POST /api/files/{fileId}/manual-entities
Content-Type: application/json
Body: {
    "value":         string,             // operator-supplied text (REQUIRED, PII)
    "type":          string,             // entity type tag, e.g. "PERSON" (REQUIRED)
    "wholeWord":     boolean (default true),
    "caseSensitive": boolean (default true)
}

Note on category: the oc_openregister_entities.category column is NOT NULL and is populated server-side from type via the same EntityRecognitionHandler::getCategoryForType() mapping the detector flow uses (PERSON / EMAIL / PHONE / ADDRESS → personal_data; IBAN / SSN → sensitive_pii; ORGANIZATION → business_data; LOCATION → contextual_data; DATE → temporal_data; everything else → contextual_data). The endpoint intentionally does NOT accept a category field in v1 — operator-override on category is a follow-up if a concrete use case emerges.

Response shape (201 / 200):

{
    "entity": {
        "id":     7,
        "uuid":   "01HMX...",
        "value":  "Jan Jansen",
        "type":   "PERSON",
        "reused": false
    },
    "relations": [
        {
            "id":            200,
            "chunkId":       100,
            "positionStart": 13,
            "positionEnd":   23,
            "context":       "... Jan Jansen woont in ..."
        }
    ],
    "matchCount":     1,
    "matchesSkipped": 0
}

Status codes:

201 — one or more matches found; the catalogue entry (new or reused) plus the inserted relations are in the body.
200 — zero matches found in the file. The catalogue entry is still created/reused and is available for use on other files. Body adds a message field: "Text not found in file. Catalogue entry created (or reused) and is available for use on other files."
400 — { "error": "invalid_request", "field": "value"|"type" } for missing required body fields, or { "error": "regex_compile_failure" } for malformed Unicode in the needle or a value longer than the chunk overlap (200 chars).
401 — no authenticated session: { "error": "unauthenticated" }.
403 — acting user lacks write-access to the file: { "error": "forbidden", "reason": "write access to file required" }. Same RBAC check as PATCH /api/entity-relations/{id} — the file MUST be reachable in the user-folder and isUpdateable() MUST return true.
415 — non-JSON Content-Type: { "error": "unsupported_media_type", "reason": "..." }.
422 — { "error": "file_not_extracted" } — the file has no extracted chunks. Operator must trigger text extraction first.
500 — unexpected failure: { "error": "internal_error" }. Body never echoes the operator-supplied value (ADR-005).

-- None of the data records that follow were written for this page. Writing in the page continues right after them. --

-- ==== Sys2Proof/Machine/Tmt.lean ====
section
/-!
DEFINITION. TMT work requests and packets (spec 19): doorbells, acceptance, sending, the target's side of each packet,
acknowledgements and the congestion window, retransmission, completions.
-/
namespace Sys2Proof
namespace Machine

/-! ### Doorbells, R466, R491 -/

/-- The 64-byte slots of a ring from head on, n of them, as their bytes. -/
def State.ringRead (s : State) (q : TmtSq) (n : Nat) (got : HostData) : State × HostData :=
  match q.port with
  | none =>
    ((List.range n).foldl (fun (acc : State × HostData) i =>
      let r := acc.1.busRead (q.ring + 64 * ((q.head + i) % q.size)) 64
      (r.state, match acc.2, r.bytes with
        | (.ok, bs), some b => (.ok, bs ++ b)
        | (.ok, _), none => (.poisoned, [])
        | e, _ => e)) (s, (.ok, [])))
  | some p =>
    (List.range n).foldl (fun (acc : State × HostData) i =>
      let r := acc.1.hostGet p q.slice (s.curGen q.slice) (q.ring + 64 * ((q.head + i) % q.size)) 64 (got.1, (got.2.drop (64 * i)).take 64) 2
      (r.1, match acc.2, r.2 with
        | (.ok, bs), (.ok, b) => if b.length = 64 then (.ok, bs ++ b) else (.aborted, [])
        | (.ok, _), e => e
        | e, _ => e)) (s, (.ok, []))

/-- Takes fetched setup requests into the FIFO of their die, R491: NOT_READY before RUNNING, SETUP_BUSY when it is full,
BAD_DESCRIPTOR for an opcode no setup request has. -/
def State.takeSetup (s : State) (sq die : Nat) : List (List Byte) → State
  | [] => s
  | r :: rs =>
    let op := leField r 0 1
    let id := leField r 0x30 8
    let s :=
      if s.bootState < 5 then s.setupDone (some sq) op id 0 .notReady 0
      else if !(0x10 ≤ op && op ≤ 0x14) then s.setupDone (some sq) op id 0 .badDescriptor 0
      else if (s.tmt.setup.filter (fun x => x.die == die)).length ≥ 256 then
        (s.setupDone (some sq) op id 0 .setupBusy 0).event TMT_CTX_ERR_SETUP_BUSY die
      else s.setTmt { s.tmt with setup := s.tmt.setup ++ [{ die := die, sq := sq, bytes := r }] }
    s.takeSetup sq die rs

/-- A send queue falls into ERROR, R355. -/
def State.tmtSqError (s : State) (key : Nat) : State :=
  match smGet s.tmt.sqs key with
  | some q => s.setTmt { s.tmt with sqs := smSet s.tmt.sqs key { q with err := true } }
  | none => s

/-- May a doorbell page of slice sl be written: through function 2, or by a requester the page is granted to? -/
def dbMay (port : Option Nat) (who : Requester) (sl : Nat) : Bool :=
  port.isSome || (match who with | .atelier => true | .slice k => k == sl)

/-- The tail is accepted, refused or ignored. Setup requests of a ring in host memory that `got` does not bring are fetched with a
later doorbell. -/
def State.sqTail (s : State) (key : Nat) (q : TmtSq) (val : Nat) (got : HostData) : State :=
  if !s.accepts q.slice then s.ignoreDb q.slice
  else if q.err then s
  else if val / 2 ^ 16 ≠ 0 ∨ val % 2 ^ 16 ≥ q.size then
    (match q.port with | some p => s.event HIF_ERR_STATUS_DB_BAD p | none => s).tmtSqError key
  else
    let n := (val % 2 ^ 16 + q.size - q.head) % q.size
    if q.setup then
      match s.ringRead q n got with
      | (s, (.ok, bs)) =>
        (s.setTmt { s.tmt with sqs := smSet s.tmt.sqs key { q with tail := val % 2 ^ 16, head := val % 2 ^ 16 } }).takeSetup key q.die
          ((List.range n).map (fun i => (bs.drop (64 * i)).take 64))
      | (s, (.aborted, _)) => s.setTmt { s.tmt with sqs := smSet s.tmt.sqs key { q with tail := val % 2 ^ 16 } }
      | (s, (st, _)) => (s.tmtSqError key).faultLog q.slice 3 st q.num 0 (q.ring + 64 * q.head)
    else s.setTmt { s.tmt with sqs := smSet s.tmt.sqs key { q with tail := val % 2 ^ 16 } }

/-- TMT_SQ_DOORBELL, R466, R355, R491: the new tail of a send queue, written through function 2 of a port or through the doorbell
pages of the network dies. `got` is what the fetch of newly covered setup requests brings from a ring in host memory. -/
def execTmtSqDoorbell (port : Option Nat) (who : Requester) (off val : Nat) (got : HostData) (s : State) :
    Host.Outcome State Fault Refusal :=
  let sl := off / 0x1000
  let key := sl * 256 + off % 0x1000 / 8
  if off ≥ 0x40000 ∨ off % 0x1000 ≥ 0x800 ∨ off % 8 ≠ 0 ∨ !dbMay port who sl then .next s
  else match smGet s.tmt.sqs key with
  | none => .next s
  | some q =>
    match port, q.port with
    | some a, some b =>
      if a ≠ b then .next ((s.setTmt { s.tmt with sqs := smSet s.tmt.sqs key { q with dbErr := q.dbErr + 1 } }).event HIF_ERR_STATUS_DB_PORT a)
      else .next (s.sqTail key q val got)
    | _, _ => .next (s.sqTail key q val got)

The endpoint is @NoAdminRequired — non-admins can add manual entities to files they can write.

Semantics

Atomic per call. The catalogue write, the relation inserts, and the audit-trail entries all happen inside one IDBConnection::beginTransaction() / commit() / rollBack() window. Either everything in the call lands or nothing does.
Idempotent on retry. Each match position is probed via EntityRelationMapper::existsForFileAtPosition($fileId, $entityId, $chunkId, $positionStart, $positionEnd) before insert. Already-present rows bump matchesSkipped and don't insert. Re-running the call for the same value on the same file is a no-op DB-wise (the audit-trail entry is still written so operator intent is recorded).
Catalogue lookup-or-create. GdprEntityMapper::findOneByValueAndType(value, type) resolves an existing row; otherwise a fresh GdprEntity is inserted. entity.reused = (existing !== null) in the response signals which path was taken. Match flags do not key the catalogue lookup — the catalogue row is the canonical truth for that (value, type) and is shared across all files that reference it.
Chunk-aware matching. OR's text extractor splits long files into 1000-character chunks with 200-character overlap. The matcher runs preg_match_all per chunk, computes absolute positions as chunk.startOffset + chunkRelativeOffset, and dedups by absolute (start, end) across chunks. When the same match appears in two chunks' overlap region the entry from the lower chunkIndex wins, so re-runs select the same canonical chunk (idempotency precondition).
Match flag defaults. Both wholeWord and caseSensitive default to true. The defaults reflect "operator means exactly what they typed"; loosen them only when the use case demands it.
Value-too-long. Values longer than the chunk overlap (200 chars by default) are rejected with regex_compile_failure because they cannot reliably be matched per-chunk. The error message never contains the value (ADR-005).

Audit trail

Two action types are written by every successful call:

entity_create — written ONLY when a new catalogue row was inserted:

action       = "entity_create"
user         = acting user UID  (NEVER the display name — ADR-005)
created      = now (UTC)
changed.subjectType = "openregister_entities"
changed.subjectId   = <gdpr_entity id>
changed.fields = { "value": <value>, "type": <type>, "category": <derived> }

ADR-022 forensic exception: value IS allowed in the audit payload (and only here — never in HTTP logs or error responses).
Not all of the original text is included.